• [Work to complete] Your answer should consist only of the lines below from the one with "def dramCount (s" through the one with "if 4 ≤ (recent.filter", copied exactly.

• [Data listing]
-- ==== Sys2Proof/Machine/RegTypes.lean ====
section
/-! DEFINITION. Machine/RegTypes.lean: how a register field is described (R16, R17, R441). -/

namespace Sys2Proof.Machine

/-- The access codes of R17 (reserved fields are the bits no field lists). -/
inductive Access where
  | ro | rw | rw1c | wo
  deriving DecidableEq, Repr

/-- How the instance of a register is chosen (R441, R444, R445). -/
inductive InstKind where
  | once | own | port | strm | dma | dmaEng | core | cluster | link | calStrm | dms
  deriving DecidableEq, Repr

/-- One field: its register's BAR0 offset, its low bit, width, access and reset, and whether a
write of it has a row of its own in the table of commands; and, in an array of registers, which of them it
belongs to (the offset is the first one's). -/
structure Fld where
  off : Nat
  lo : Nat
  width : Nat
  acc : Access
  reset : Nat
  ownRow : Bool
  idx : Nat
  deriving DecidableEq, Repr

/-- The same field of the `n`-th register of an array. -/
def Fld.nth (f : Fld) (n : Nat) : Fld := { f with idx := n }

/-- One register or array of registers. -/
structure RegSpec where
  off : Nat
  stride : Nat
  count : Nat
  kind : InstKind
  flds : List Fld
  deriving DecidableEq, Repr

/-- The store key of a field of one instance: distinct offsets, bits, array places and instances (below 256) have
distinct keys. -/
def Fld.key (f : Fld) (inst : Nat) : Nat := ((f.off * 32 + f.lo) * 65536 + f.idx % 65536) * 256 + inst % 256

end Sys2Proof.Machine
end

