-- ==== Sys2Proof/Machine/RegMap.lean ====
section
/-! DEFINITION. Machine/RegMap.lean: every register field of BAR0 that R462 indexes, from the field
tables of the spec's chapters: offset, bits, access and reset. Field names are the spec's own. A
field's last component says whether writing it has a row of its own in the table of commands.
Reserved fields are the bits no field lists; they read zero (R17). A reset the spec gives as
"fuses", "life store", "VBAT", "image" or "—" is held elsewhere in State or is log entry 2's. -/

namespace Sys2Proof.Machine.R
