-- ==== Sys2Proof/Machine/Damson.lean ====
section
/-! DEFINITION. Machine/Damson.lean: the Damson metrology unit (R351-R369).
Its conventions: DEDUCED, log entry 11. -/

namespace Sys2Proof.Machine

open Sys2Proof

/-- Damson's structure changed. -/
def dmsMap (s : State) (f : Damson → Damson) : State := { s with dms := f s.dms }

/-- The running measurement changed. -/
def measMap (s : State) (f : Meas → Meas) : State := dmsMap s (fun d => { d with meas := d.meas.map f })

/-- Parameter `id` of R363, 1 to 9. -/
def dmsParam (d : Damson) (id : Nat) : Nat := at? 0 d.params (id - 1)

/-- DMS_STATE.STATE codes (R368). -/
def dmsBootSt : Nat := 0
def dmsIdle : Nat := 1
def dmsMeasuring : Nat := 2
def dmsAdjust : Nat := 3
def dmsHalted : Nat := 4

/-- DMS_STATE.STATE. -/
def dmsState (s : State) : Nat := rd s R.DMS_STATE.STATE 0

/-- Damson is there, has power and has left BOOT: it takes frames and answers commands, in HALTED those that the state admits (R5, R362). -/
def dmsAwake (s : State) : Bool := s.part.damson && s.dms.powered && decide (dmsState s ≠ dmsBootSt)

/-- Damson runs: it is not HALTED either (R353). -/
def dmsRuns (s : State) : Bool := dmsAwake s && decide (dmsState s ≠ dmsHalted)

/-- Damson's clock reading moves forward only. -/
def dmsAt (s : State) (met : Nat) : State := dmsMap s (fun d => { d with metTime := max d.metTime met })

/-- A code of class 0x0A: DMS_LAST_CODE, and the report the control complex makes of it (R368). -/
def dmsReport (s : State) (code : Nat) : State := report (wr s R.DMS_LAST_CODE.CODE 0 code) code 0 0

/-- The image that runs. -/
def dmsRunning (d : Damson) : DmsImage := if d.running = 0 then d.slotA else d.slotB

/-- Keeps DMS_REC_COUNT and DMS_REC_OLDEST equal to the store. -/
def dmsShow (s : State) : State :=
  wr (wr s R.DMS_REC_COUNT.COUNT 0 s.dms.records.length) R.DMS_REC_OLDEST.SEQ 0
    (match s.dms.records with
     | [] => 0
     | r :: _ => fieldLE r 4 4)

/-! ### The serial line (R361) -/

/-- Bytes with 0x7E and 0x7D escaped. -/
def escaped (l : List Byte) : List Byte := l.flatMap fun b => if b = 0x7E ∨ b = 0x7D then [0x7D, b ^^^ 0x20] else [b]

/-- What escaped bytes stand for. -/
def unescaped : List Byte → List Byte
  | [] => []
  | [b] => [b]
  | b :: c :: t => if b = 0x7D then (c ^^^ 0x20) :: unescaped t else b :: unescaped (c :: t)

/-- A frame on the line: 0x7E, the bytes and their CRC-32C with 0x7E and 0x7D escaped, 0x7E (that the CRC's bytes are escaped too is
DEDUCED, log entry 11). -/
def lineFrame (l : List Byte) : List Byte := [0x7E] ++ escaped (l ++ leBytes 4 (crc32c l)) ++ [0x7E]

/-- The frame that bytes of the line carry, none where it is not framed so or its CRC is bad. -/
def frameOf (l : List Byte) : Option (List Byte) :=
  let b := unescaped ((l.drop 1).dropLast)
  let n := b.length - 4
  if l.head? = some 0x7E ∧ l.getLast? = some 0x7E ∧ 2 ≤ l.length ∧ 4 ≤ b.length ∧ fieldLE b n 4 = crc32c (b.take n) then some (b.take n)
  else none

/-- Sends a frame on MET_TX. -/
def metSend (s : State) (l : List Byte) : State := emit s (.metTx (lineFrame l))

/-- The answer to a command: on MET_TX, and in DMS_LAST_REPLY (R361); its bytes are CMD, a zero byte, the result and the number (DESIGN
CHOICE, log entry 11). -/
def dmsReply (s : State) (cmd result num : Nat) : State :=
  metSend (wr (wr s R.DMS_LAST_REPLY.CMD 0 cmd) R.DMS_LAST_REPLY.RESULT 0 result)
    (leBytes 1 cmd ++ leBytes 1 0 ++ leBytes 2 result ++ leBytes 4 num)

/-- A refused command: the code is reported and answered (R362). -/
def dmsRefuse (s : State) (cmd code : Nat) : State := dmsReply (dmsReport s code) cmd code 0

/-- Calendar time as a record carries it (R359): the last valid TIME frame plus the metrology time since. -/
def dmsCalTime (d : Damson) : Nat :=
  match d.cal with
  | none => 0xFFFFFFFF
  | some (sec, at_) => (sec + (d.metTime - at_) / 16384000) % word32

---

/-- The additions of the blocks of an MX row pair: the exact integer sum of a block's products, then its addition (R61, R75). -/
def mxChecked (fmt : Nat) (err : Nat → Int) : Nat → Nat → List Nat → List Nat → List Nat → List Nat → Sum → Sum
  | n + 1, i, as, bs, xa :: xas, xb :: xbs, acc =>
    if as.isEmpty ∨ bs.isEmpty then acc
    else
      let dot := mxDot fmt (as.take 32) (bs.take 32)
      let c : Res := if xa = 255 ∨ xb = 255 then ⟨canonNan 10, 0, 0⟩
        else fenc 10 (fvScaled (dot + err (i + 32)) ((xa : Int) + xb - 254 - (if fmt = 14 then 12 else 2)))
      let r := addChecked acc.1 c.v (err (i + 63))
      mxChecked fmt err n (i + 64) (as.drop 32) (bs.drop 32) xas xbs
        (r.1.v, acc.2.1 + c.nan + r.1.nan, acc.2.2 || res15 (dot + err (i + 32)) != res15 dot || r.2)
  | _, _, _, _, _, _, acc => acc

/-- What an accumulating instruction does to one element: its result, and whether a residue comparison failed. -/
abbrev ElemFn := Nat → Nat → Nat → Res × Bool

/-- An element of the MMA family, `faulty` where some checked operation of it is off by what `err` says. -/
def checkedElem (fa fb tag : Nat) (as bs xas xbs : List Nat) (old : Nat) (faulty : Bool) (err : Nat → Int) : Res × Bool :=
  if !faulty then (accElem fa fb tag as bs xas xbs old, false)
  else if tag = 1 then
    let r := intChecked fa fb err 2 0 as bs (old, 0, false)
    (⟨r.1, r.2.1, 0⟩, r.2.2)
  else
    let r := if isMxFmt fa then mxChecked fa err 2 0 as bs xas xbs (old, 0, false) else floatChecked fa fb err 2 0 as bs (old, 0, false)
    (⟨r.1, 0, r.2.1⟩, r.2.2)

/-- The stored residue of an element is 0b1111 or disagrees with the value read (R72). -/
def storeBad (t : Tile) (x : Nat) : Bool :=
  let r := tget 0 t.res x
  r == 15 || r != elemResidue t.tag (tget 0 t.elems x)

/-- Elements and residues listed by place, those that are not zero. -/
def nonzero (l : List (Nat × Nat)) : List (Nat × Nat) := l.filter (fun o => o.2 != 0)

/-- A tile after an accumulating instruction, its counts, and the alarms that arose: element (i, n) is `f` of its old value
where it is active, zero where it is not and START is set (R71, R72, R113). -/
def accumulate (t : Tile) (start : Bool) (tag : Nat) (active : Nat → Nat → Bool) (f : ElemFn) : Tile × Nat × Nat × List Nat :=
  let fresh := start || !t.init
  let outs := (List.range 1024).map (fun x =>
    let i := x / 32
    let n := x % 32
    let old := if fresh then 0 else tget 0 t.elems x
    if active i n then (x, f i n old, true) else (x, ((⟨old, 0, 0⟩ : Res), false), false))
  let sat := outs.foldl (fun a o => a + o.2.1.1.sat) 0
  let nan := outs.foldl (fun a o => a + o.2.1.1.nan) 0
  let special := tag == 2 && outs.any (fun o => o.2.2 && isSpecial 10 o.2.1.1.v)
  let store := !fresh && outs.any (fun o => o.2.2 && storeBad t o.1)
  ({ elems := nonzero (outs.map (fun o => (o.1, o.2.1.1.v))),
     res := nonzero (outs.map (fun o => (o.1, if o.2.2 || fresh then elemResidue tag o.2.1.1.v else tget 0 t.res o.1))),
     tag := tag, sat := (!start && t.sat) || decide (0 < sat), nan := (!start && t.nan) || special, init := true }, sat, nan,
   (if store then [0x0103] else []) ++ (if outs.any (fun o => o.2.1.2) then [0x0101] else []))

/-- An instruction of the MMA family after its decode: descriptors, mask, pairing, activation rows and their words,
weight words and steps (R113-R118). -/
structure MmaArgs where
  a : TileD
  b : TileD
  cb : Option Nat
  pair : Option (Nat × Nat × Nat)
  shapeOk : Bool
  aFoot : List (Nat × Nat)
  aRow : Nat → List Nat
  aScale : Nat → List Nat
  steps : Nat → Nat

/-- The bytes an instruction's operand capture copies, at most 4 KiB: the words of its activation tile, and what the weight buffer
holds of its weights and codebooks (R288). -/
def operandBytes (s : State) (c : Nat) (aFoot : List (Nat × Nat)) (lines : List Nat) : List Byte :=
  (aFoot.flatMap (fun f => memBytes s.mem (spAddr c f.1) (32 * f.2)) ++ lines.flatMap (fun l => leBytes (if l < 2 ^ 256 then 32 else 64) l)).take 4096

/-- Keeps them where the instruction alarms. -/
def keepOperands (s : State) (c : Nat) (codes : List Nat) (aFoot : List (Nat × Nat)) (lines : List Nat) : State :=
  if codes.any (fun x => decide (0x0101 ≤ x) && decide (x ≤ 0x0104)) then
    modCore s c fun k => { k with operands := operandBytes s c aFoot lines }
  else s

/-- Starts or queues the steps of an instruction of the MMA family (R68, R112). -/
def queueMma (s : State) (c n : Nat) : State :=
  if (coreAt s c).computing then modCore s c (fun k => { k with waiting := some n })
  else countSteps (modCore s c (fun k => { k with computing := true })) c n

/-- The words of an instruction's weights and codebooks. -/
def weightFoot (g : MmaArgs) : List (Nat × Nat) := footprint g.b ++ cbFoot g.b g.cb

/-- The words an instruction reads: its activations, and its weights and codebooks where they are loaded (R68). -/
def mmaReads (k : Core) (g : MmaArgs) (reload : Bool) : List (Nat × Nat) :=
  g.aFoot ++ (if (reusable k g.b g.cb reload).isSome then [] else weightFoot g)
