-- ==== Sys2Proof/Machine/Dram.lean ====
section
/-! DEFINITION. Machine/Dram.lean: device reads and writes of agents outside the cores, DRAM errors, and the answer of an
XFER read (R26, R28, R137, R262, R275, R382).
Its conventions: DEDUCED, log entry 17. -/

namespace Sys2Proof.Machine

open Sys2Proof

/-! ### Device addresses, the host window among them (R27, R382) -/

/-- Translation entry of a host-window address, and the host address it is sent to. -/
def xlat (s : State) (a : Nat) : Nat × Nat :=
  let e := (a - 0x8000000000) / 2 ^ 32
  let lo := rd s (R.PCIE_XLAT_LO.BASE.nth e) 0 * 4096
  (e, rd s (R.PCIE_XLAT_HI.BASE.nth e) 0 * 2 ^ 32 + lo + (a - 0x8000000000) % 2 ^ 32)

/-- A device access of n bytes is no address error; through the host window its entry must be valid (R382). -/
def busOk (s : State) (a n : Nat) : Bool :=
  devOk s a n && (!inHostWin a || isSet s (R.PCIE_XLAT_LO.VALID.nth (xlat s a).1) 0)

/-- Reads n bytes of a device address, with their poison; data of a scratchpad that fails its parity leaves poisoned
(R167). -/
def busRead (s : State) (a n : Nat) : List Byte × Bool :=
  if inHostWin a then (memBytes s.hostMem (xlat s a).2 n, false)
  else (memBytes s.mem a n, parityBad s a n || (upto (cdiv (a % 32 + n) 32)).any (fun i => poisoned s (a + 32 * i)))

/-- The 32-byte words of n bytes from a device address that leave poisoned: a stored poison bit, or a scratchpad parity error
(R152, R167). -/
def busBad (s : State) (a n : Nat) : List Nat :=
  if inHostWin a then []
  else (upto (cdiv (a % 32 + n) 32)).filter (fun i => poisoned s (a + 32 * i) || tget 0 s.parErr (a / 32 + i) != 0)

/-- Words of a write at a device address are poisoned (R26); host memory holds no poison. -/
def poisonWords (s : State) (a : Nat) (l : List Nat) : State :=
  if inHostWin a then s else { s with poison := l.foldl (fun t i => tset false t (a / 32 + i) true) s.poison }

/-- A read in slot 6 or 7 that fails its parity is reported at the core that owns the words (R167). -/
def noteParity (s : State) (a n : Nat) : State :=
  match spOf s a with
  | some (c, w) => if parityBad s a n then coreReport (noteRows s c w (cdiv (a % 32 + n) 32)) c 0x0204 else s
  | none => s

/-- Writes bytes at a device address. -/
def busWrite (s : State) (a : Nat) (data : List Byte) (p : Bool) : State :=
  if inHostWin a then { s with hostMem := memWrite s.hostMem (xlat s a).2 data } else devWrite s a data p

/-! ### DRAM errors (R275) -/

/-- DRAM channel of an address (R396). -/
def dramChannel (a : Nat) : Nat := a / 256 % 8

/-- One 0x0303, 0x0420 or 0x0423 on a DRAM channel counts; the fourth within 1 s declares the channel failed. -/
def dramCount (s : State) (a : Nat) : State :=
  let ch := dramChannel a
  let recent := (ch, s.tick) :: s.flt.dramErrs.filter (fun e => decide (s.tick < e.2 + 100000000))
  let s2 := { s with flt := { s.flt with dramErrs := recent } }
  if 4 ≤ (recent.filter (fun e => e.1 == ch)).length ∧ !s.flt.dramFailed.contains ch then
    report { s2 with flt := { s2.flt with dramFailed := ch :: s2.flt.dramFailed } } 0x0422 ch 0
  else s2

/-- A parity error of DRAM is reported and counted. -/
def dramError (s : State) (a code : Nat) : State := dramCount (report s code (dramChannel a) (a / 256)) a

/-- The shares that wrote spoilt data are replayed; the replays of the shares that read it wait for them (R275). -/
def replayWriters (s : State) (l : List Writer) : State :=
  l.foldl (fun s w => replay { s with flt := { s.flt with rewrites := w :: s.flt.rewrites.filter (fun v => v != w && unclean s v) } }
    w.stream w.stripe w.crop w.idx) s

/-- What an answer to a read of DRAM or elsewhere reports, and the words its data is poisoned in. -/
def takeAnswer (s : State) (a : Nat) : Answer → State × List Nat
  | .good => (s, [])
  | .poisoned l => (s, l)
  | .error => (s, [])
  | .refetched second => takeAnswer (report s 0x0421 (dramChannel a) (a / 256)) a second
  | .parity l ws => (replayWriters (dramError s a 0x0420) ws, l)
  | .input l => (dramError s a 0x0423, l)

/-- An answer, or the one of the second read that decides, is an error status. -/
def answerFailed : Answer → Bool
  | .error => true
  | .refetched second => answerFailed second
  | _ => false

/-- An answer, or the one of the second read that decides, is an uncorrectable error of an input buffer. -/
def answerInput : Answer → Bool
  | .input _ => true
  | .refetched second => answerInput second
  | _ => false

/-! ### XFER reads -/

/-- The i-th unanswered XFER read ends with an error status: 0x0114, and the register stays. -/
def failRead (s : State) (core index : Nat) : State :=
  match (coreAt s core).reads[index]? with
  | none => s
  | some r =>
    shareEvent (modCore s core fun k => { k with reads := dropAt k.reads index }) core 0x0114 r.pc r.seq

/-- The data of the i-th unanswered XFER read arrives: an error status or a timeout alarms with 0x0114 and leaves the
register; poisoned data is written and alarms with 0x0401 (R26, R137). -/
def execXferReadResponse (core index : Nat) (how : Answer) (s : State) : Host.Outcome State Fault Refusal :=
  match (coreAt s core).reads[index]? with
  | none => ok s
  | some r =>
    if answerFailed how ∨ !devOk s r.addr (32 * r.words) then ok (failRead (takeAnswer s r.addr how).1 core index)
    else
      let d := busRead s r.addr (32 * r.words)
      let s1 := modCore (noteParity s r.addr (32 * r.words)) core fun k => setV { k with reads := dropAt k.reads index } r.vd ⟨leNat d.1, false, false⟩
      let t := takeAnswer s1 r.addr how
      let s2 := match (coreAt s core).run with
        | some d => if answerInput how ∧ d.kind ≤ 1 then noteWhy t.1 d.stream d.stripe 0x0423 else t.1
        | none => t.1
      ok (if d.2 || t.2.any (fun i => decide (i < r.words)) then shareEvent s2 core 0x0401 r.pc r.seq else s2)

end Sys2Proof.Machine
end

==

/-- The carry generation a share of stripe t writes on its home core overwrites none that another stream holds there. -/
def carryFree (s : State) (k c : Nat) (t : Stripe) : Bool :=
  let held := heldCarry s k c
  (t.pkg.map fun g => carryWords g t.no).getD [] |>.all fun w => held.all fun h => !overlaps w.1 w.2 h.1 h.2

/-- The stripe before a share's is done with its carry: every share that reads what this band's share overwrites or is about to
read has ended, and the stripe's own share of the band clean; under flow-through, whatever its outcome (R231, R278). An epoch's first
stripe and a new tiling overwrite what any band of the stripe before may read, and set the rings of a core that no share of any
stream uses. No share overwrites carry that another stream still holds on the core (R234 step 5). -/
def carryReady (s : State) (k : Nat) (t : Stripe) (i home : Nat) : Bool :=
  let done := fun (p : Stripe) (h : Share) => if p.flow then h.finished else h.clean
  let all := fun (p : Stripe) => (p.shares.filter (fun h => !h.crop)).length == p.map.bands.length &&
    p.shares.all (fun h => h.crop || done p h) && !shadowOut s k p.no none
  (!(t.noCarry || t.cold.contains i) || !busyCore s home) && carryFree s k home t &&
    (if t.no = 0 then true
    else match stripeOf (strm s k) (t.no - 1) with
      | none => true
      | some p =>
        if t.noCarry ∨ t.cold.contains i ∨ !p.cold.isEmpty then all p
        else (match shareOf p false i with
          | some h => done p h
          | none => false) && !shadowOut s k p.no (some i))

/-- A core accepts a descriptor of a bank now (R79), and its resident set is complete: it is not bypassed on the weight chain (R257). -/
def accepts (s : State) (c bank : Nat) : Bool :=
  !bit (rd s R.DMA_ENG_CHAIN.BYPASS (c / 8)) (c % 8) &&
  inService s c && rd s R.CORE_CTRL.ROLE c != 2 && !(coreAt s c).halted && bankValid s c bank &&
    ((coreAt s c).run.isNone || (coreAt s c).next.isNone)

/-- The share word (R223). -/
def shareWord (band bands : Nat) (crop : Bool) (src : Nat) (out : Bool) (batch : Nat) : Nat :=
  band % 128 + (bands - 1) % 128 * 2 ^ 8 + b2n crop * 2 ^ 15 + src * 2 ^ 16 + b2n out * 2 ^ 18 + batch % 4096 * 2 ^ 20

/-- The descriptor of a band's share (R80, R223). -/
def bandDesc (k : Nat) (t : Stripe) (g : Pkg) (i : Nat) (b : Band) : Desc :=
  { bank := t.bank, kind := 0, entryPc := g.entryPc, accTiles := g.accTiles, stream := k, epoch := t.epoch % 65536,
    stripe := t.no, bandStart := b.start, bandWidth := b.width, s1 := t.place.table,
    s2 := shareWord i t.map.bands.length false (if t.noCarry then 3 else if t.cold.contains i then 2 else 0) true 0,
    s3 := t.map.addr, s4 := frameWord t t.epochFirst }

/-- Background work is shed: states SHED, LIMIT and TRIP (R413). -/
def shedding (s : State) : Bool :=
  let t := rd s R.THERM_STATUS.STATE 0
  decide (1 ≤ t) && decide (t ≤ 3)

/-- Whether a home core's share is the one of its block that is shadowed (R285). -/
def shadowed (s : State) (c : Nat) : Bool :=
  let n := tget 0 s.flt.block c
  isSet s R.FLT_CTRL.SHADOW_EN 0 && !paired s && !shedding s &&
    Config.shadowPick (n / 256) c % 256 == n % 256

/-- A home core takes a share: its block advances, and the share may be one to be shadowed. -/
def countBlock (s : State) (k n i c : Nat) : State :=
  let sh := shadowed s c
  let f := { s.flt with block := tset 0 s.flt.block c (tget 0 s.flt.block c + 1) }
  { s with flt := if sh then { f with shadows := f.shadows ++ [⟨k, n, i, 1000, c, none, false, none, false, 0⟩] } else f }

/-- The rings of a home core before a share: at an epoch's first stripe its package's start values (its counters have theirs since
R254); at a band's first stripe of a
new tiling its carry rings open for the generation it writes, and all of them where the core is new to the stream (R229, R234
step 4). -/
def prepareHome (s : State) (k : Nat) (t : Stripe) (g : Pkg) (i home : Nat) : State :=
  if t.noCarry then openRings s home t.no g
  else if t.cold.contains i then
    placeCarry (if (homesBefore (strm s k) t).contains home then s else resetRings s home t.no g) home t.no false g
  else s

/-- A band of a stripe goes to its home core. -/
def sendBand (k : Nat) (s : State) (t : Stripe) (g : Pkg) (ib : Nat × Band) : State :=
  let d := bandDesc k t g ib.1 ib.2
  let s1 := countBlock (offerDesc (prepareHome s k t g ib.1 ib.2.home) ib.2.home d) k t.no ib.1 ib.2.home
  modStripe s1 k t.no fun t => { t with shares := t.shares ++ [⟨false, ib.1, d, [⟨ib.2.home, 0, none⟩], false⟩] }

• [Your solution]
def dramCount (s : State) (a : Nat) : State :=
  let ch := dramChannel a
  let recent := (ch, s.tick) :: s.flt.dramErrs.filter (fun e => decide (s.tick < e.2 + 100000000))
  let s2 := { s with flt := { s.flt with dramErrs := recent } }
  if 4 ≤ (recent.filter (fun e => e.1 == ch)).length ∧ !s.flt.dramFailed.contains ch then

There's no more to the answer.